The Business Ethics of Stakeholder Theory
Fairness and equality likely appeal to people on the individual level, but they aren’t great motivators for companies concerned about the bottom line. Luckily, stakeholder theory doesn’t base its usefulness solely on these abstract concepts even if the rhetoric surrounding the theory is usually worded along those lines.
Benefitting investors, suppliers, employees, and users is the best way to ensure the long-term health and profitability of a company. Since equity is a measurement of an imagined liquidation less debts and other payments, the long-term health of a company directly impacts the short-term benefits to shareholders and other stakeholders.
In that sense, the business ethics and the financial benefits of stakeholder theory are one and the same. Other more typically ethical considerations work in more qualitative ways. For instance, employees may work harder or stay longer with companies that have a positive social impact.
Without getting into absolutes or altruism, it simply stands to reason that the business process should benefit all parties involved or else there will be little incentive to keep it going. Accounting for stakeholders and ensuring they see benefits is ethically better than prioritizing profits to shareholders alone, but that doesn’t mean there isn’t a profit motive under riding stakeholder theory as well.
Ethical principles such as cooperation and trust give firms a competitive advantage by allowing them to be more flexible and strike deals or contracts with stakeholders that would not be possible if all parties were concerned with nothing but financial gains.
Value Creation: Relations in Stakeholder Theory
One of the central tenets of stakeholder theory is that companies increase their worth when they meet stakeholders’ needs in a mutually beneficial way. The mechanism for passing benefits along to and among stakeholders is based on the relationship between them in the structure of the business.
Stakeholders have different utilities and individual opportunity costs that compound into the total opportunity cost of production for the company. Value creation occurs when the consumer pays more for the product than it cost to produce, including the opportunity cost from stakeholders.
Each stakeholder that plays a role in the supply chain or production and distribution line has a bottom line with opportunity costs and expenses. For this reason, every stakeholder is kind of like a microcosm for the business process as a whole. The firm is a hub that combines all these interests into an aggregate and provides for value creation to the benefit of everyone involved.
But defining the relationship between the hub and stakeholders at different stages and levels of involvement is challenging. There are no definitive guidelines because the relationships between stakeholders and the central business are defined by individual contracts and differ depending on the nature of the business itself.
Traditional business models view investments, acquisition, and manufacturing as inputs that the firm coordinates until delivering a final output to the customer. Owners and shareholders are thought to hire management as their stand-ins or agents to handle this process.
However, companies with this limited model in mind create ample opportunities for corporate malfeasance and cut out other important actors needlessly. Businesses naturally have many more connections beyond investors and suppliers. For example, a company usually has the following kind of relationships beyond the production cycle:
Everyday people like having successful companies in their city or neighborhood. These companies provide job opportunities and ideally return some charitable donations to the community itself.
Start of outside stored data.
-- ==== Sys2Proof/Machine/Dict.lean ====
section
/-! DEFINITION. The object dictionary: one row per element of every object table of the spec, with its type, access,
persistence class, instances, default and single-write range (R3 to R6, R83 and the object tables of every chapter). -/

namespace Sys2Proof.Machine

/-- The object types (R83). -/
inductive Ty where
  | bool | u8 | i8 | u16 | i16 | u32 | i32 | u64 | i64 | bf24 | f32 | f64 | time | str | blob
deriving DecidableEq, Repr

/-- Access codes (R5). -/
inductive Acc where
  | r | rw | rwp
deriving DecidableEq, Repr

/-- Persistence classes: volatile, parameter set, life record. -/
inductive Pers where
  | v | p | l
deriving DecidableEq, Repr

/-- The single-write range of an element, as its Unit column or its chapter gives it. F32 bounds are binary32 patterns. -/
inductive Rng where
  | any
  | int (lo hi : Int)
  | oneOf (vs : List Int)
  | orNone (lo hi none : Int)
  | step (lo hi by_ : Int)
  | channelOrField
  | flt (lo hi : Nat)
  | pos
  | nonneg
  | act
deriving DecidableEq, Repr

/-- A row of the dictionary: objects `lo` to `hi` that share one table, elements `e0` to `e1`. `insts` 0: no instances. -/
structure Desc where
  lo : Nat
  hi : Nat
  e0 : Nat
  e1 : Nat
  ty : Ty
  acc : Acc
  pers : Pers
  insts : Nat
  dflt : Int
  rng : Rng
deriving DecidableEq, Repr

/-- Rows of objects 0001h to 0040h. -/
def dictBoot : List Desc :=
  [⟨0x0001, 0x0001, 0, 0, .u8, .r, .v, 0, 5, .any⟩,
   ⟨0x0001, 0x0001, 1, 1, .str, .r, .v, 0, 0, .any⟩,
   ⟨0x0001, 0x0001, 2, 2, .str, .r, .v, 0, 0, .any⟩,
   ⟨0x0001, 0x0001, 3, 3, .u64, .r, .v, 0, 0, .any⟩,
   ⟨0x0001, 0x0001, 4, 4, .u64, .r, .v, 0, 0, .any⟩,
   ⟨0x0001, 0x0001, 5, 5, .u32, .r, .v, 0, 0, .any⟩,
   ⟨0x0020, 0x0020, 0, 0, .u8, .r, .v, 0, 9, .any⟩,
   ⟨0x0020, 0x0020, 1, 1, .u32, .r, .v, 0, 0, .any⟩,
   ⟨0x0020, 0x0020, 2, 2, .u32, .r, .v, 0, 0, .any⟩,
   ⟨0x0020, 0x0020, 3, 3, .u8, .r, .v, 0, 0, .any⟩,
   ⟨0x0020, 0x0020, 4, 4, .u8, .r, .v, 0, 0, .any⟩,
   ⟨0x0020, 0x0020, 5, 5, .u32, .r, .v, 0, 0, .any⟩,
   ⟨0x0020, 0x0020, 6, 6, .u32, .r, .v, 0, 0, .any⟩,
   ⟨0x0020, 0x0020, 7, 7, .u32, .r, .l, 0, 4294967295, .any⟩,
   ⟨0x0020, 0x0020, 8, 8, .bool, .rwp, .v, 0, 0, .any⟩,
   ⟨0x0020, 0x0020, 9, 9, .u64, .r, .v, 0, 0, .any⟩,
   ⟨0x0030, 0x0030, 0, 0, .u8, .r, .v, 0, 10, .any⟩,
   ⟨0x0030, 0x0030, 1, 1, .u8, .r, .v, 0, 0, .any⟩,
   ⟨0x0030, 0x0030, 2, 2, .u8, .r, .v, 0, 0, .any⟩,
   ⟨0x0030, 0x0030, 3, 3, .u8, .rw, .v, 0, 255, .any⟩,
   ⟨0x0030, 0x0030, 4, 4, .u8, .r, .v, 0, 0, .any⟩,
   ⟨0x0030, 0x0030, 5, 5, .u32, .r, .v, 0, 0, .any⟩,
   ⟨0x0030, 0x0030, 6, 6, .u32, .rw, .v, 0, 0, .any⟩,
   ⟨0x0030, 0x0030, 7, 7, .u32, .rw, .p, 0, 1000, .any⟩,
   ⟨0x0030, 0x0030, 8, 8, .u8, .r, .v, 0, 0, .any⟩,
   ⟨0x0030, 0x0030, 9, 9, .u32, .r, .v, 0, 0, .any⟩,
   ⟨0x0030, 0x0030, 10, 10, .u8, .r, .v, 0, 0, .any⟩,
   ⟨0x0040, 0x0040, 0, 0, .u8, .r, .v, 0, 2, .any⟩,
   ⟨0x0040, 0x0040, 1, 1, .blob, .r, .v, 0, 0, .any⟩,
   ⟨0x0040, 0x0040, 2, 2, .blob, .rw, .v, 0, 0, .any⟩]

/-- Rows of objects 1000h to 1022h. -/
def dictComm0 : List Desc :=
  [⟨0x1000, 0x1000, 0, 0, .u8, .r, .v, 0, 10, .any⟩,
   ⟨0x1000, 0x1000, 1, 1, .u16, .rwp, .p, 0, 48713, .any⟩,
   ⟨0x1000, 0x1000, 2, 2, .u16, .rwp, .p, 0, 1344, .any⟩,
   ⟨0x1000, 0x1000, 3, 3, .u16, .rwp, .p, 0, 65535, .any⟩,
   ⟨0x1000, 0x1000, 4, 4, .u8, .r, .v, 0, 0, .any⟩,
   ⟨0x1000, 0x1000, 5, 5, .u32, .r, .v, 0, 0, .any⟩,
   ⟨0x1000, 0x1000, 6, 6, .u32, .r, .v, 0, 0, .any⟩,
   ⟨0x1000, 0x1000, 7, 7, .u32, .r, .v, 0, 0, .any⟩,
   ⟨0x1000, 0x1000, 8, 8, .u32, .r, .v, 0, 0, .any⟩,
   ⟨0x1000, 0x1000, 9, 9, .u32, .r, .v, 0, 0, .any⟩,
   ⟨0x1000, 0x1000, 10, 10, .u32, .r, .v, 0, 0, .any⟩,
   ⟨0x1020, 0x1020, 0, 0, .u8, .r, .v, 0, 9, .any⟩,
   ⟨0x1020, 0x1020, 1, 1, .u8, .rw, .v, 0, 0, .any⟩,
   ⟨0x1020, 0x1020, 2, 2, .u8, .r, .v, 0, 0, .any⟩,
   ⟨0x1020, 0x1020, 3, 3, .u8, .r, .v, 0, 0, .any⟩,
   ⟨0x1020, 0x1020, 4, 4, .u16, .r, .v, 0, 0, .any⟩,
   ⟨0x1020, 0x1020, 5, 5, .u8, .r, .v, 0, 0, .any⟩,
   ⟨0x1020, 0x1020, 6, 6, .u16, .r, .v, 0, 0, .any⟩,
   ⟨0x1020, 0x1020, 7, 7, .u8, .r, .v, 0, 0, .any⟩,
   ⟨0x1020, 0x1020, 8, 8, .u32, .r, .v, 0, 0, .any⟩,
   ⟨0x1020, 0x1020, 9, 9, .u32, .r, .v, 0, 0, .any⟩,
   ⟨0x1021, 0x1021, 0, 0, .u8, .r, .v, 512, 9, .any⟩,
   ⟨0x1021, 0x1021, 1, 1, .u8, .rw, .v, 512, 0, .any⟩,
   ⟨0x1021, 0x1021, 2, 2, .u8, .r, .v, 512, 0, .any⟩,
   ⟨0x1021, 0x1021, 3, 3, .u8, .r, .v, 512, 0, .any⟩,
   ⟨0x1021, 0x1021, 4, 4, .u16, .r, .v, 512, 0, .any⟩,
   ⟨0x1021, 0x1021, 5, 5, .u8, .r, .v, 512, 0, .any⟩,
   ⟨0x1021, 0x1021, 6, 6, .u16, .r, .v, 512, 0, .any⟩,
   ⟨0x1021, 0x1021, 7, 7, .u8, .r, .v, 512, 0, .any⟩,
   ⟨0x1021, 0x1021, 8, 8, .u32, .r, .v, 512, 0, .any⟩,
   ⟨0x1021, 0x1021, 9, 9, .u32, .r, .v, 512, 0, .any⟩,
   ⟨0x1022, 0x1022, 0, 0, .u8, .r, .v, 512, 9, .any⟩,
   ⟨0x1022, 0x1022, 1, 1, .u8, .rw, .v, 512, 0, .any⟩,
   ⟨0x1022, 0x1022, 2, 2, .u8, .r, .v, 512, 0, .any⟩,
   ⟨0x1022, 0x1022, 3, 3, .u8, .r, .v, 512, 0, .any⟩,
   ⟨0x1022, 0x1022, 4, 4, .u16, .r, .v, 512, 0, .any⟩,
   ⟨0x1022, 0x1022, 5, 5, .u8, .r, .v, 512, 0, .any⟩,
   ⟨0x1022, 0x1022, 6, 6, .u16, .r, .v, 512, 0, .any⟩,
   ⟨0x1022, 0x1022, 7, 7, .u8, .r, .v, 512, 0, .any⟩,
   ⟨0x1022, 0x1022, 8, 8, .u32, .r, .v, 512, 0, .any⟩]

/-- Rows of objects 1022h to 1027h. -/
def dictComm1 : List Desc :=
  [⟨0x1022, 0x1022, 9, 9, .u32, .r, .v, 512, 0, .any⟩,
   ⟨0x1024, 0x1024, 0, 0, .u8, .r, .v, 512, 9, .any⟩,
   ⟨0x1024, 0x1024, 1, 1, .u8, .rw, .v, 512, 0, .any⟩,
   ⟨0x1024, 0x1024, 2, 2, .u8, .r, .v, 512, 0, .any⟩,
   ⟨0x1024, 0x1024, 3, 3, .u8, .r, .v, 512, 0, .any⟩,
   ⟨0x1024, 0x1024, 4, 4, .u16, .r, .v, 512, 0, .any⟩,
   ⟨0x1024, 0x1024, 5, 5, .u8, .r, .v, 512, 0, .any⟩,
   ⟨0x1024, 0x1024, 6, 6, .u16, .r, .v, 512, 0, .any⟩,
   ⟨0x1024, 0x1024, 7, 7, .u8, .r, .v, 512, 0, .any⟩,
   ⟨0x1024, 0x1024, 8, 8, .u32, .r, .v, 512, 0, .any⟩,
   ⟨0x1024, 0x1024, 9, 9, .u32, .r, .v, 512, 0, .any⟩,
   ⟨0x1025, 0x1025, 0, 0, .u8, .r, .v, 512, 9, .any⟩,
   ⟨0x1025, 0x1025, 1, 1, .u8, .rw, .v, 512, 0, .any⟩,
   ⟨0x1025, 0x1025, 2, 2, .u8, .r, .v, 512, 0, .any⟩,
   ⟨0x1025, 0x1025, 3, 3, .u8, .r, .v, 512, 0, .any⟩,
   ⟨0x1025, 0x1025, 4, 4, .u16, .r, .v, 512, 0, .any⟩,
   ⟨0x1025, 0x1025, 5, 5, .u8, .r, .v, 512, 0, .any⟩,
   ⟨0x1025, 0x1025, 6, 6, .u16, .r, .v, 512, 0, .any⟩,
   ⟨0x1025, 0x1025, 7, 7, .u8, .r, .v, 512, 0, .any⟩,
   ⟨0x1025, 0x1025, 8, 8, .u32, .r, .v, 512, 0, .any⟩,
   ⟨0x1025, 0x1025, 9, 9, .u32, .r, .v, 512, 0, .any⟩,
   ⟨0x1026, 0x1026, 0, 0, .u8, .r, .v, 0, 9, .any⟩,
   ⟨0x1026, 0x1026, 1, 1, .u8, .rw, .v, 0, 0, .any⟩,
   ⟨0x1026, 0x1026, 2, 2, .u8, .r, .v, 0, 0, .any⟩,
   ⟨0x1026, 0x1026, 3, 3, .u8, .r, .v, 0, 0, .any⟩,
   ⟨0x1026, 0x1026, 4, 4, .u16, .r, .v, 0, 0, .any⟩,
   ⟨0x1026, 0x1026, 5, 5, .u8, .r, .v, 0, 0, .any⟩,
   ⟨0x1026, 0x1026, 6, 6, .u16, .r, .v, 0, 0, .any⟩,
   ⟨0x1026, 0x1026, 7, 7, .u8, .r, .v, 0, 0, .any⟩,
   ⟨0x1026, 0x1026, 8, 8, .u32, .r, .v, 0, 0, .any⟩,
   ⟨0x1026, 0x1026, 9, 9, .u32, .r, .v, 0, 0, .any⟩,
   ⟨0x1027, 0x1027, 0, 0, .u8, .r, .v, 0, 9, .any⟩,
   ⟨0x1027, 0x1027, 1, 1, .u8, .rw, .v, 0, 0, .any⟩,
   ⟨0x1027, 0x1027, 2, 2, .u8, .r, .v, 0, 0, .any⟩,
   ⟨0x1027, 0x1027, 3, 3, .u8, .r, .v, 0, 0, .any⟩,
   ⟨0x1027, 0x1027, 4, 4, .u16, .r, .v, 0, 0, .any⟩,
   ⟨0x1027, 0x1027, 5, 5, .u8, .r, .v, 0, 0, .any⟩,
   ⟨0x1027, 0x1027, 6, 6, .u16, .r, .v, 0, 0, .any⟩,
   ⟨0x1027, 0x1027, 7, 7, .u8, .r, .v, 0, 0, .any⟩,
   ⟨0x1027, 0x1027, 8, 8, .u32, .r, .v, 0, 0, .any⟩]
Highlighting a home city or selecting a location for a headquarters has a humanizing effect on large businesses, while small businesses tend to highlight their hometown connection from the earliest stages.
- Trade Associations
Whether they lobby government bodies or just protect the interests of the industry as a whole, trade associations are important engines of opportunity for member companies. They can increase local interest and facilitate social interaction between members, or they can seek new investments and clients for the industry.
Competitors can be stakeholders through vehicles like trade associations. While you might not be sharing any of your profits with the competition, you still have a common interest in sustaining the industry as a whole. Trade associations help in that endeavor.
- Environmental Groups
Misreading the Friedman doctrine has led many companies to recklessly overproduce with little concern for the effects their production has on the environment. The moral concern may seem outside the scope of duty for people with a strict reading of corporate responsibility, but customers and actors in the production cycle are more likely now than ever before to have a large concern for the environment.
Protecting this interest are groups that try to incentivize or support big changes to an industry with strategies that may or may not be related to government initiatives or regulatory bodies. Companies that protect environmental interests as stakeholders add benevolence to their brand and have access to a wider body of marketing points.
- The Media
Stakeholder media progresses beyond the impartiality that was thought to be an indispensable part of the news in decades past. More and more news networks are being founded and controlled by people with a vested interest in the stories they cover according to the American Press Institute.
That may sound like a recipe for biased coverage, but because these media outlets don’t disguise their interests, they are geared toward people who already agree that a given topic is important and want to know more about it. Often, stakeholder media has more expertise and a far deeper understanding of relevant issues than traditional media does.
As global issues become more pressing in the 21st century, neutrality is no longer the standard moral stance. Rather, people have come to expect transparency so that they can hear arguments. Media that covers a given industry or trade should be treated like stakeholders because they are a vital link to the public.
- Financial Institutions
Unless they have a direct investment or your business is somehow related to finance, banks and investment firms are unlikely to have a vested interest in your company in particular. However, financial institutions monitor markets when they determine interest rates and gauge confidence levels, so better business benefits them as well.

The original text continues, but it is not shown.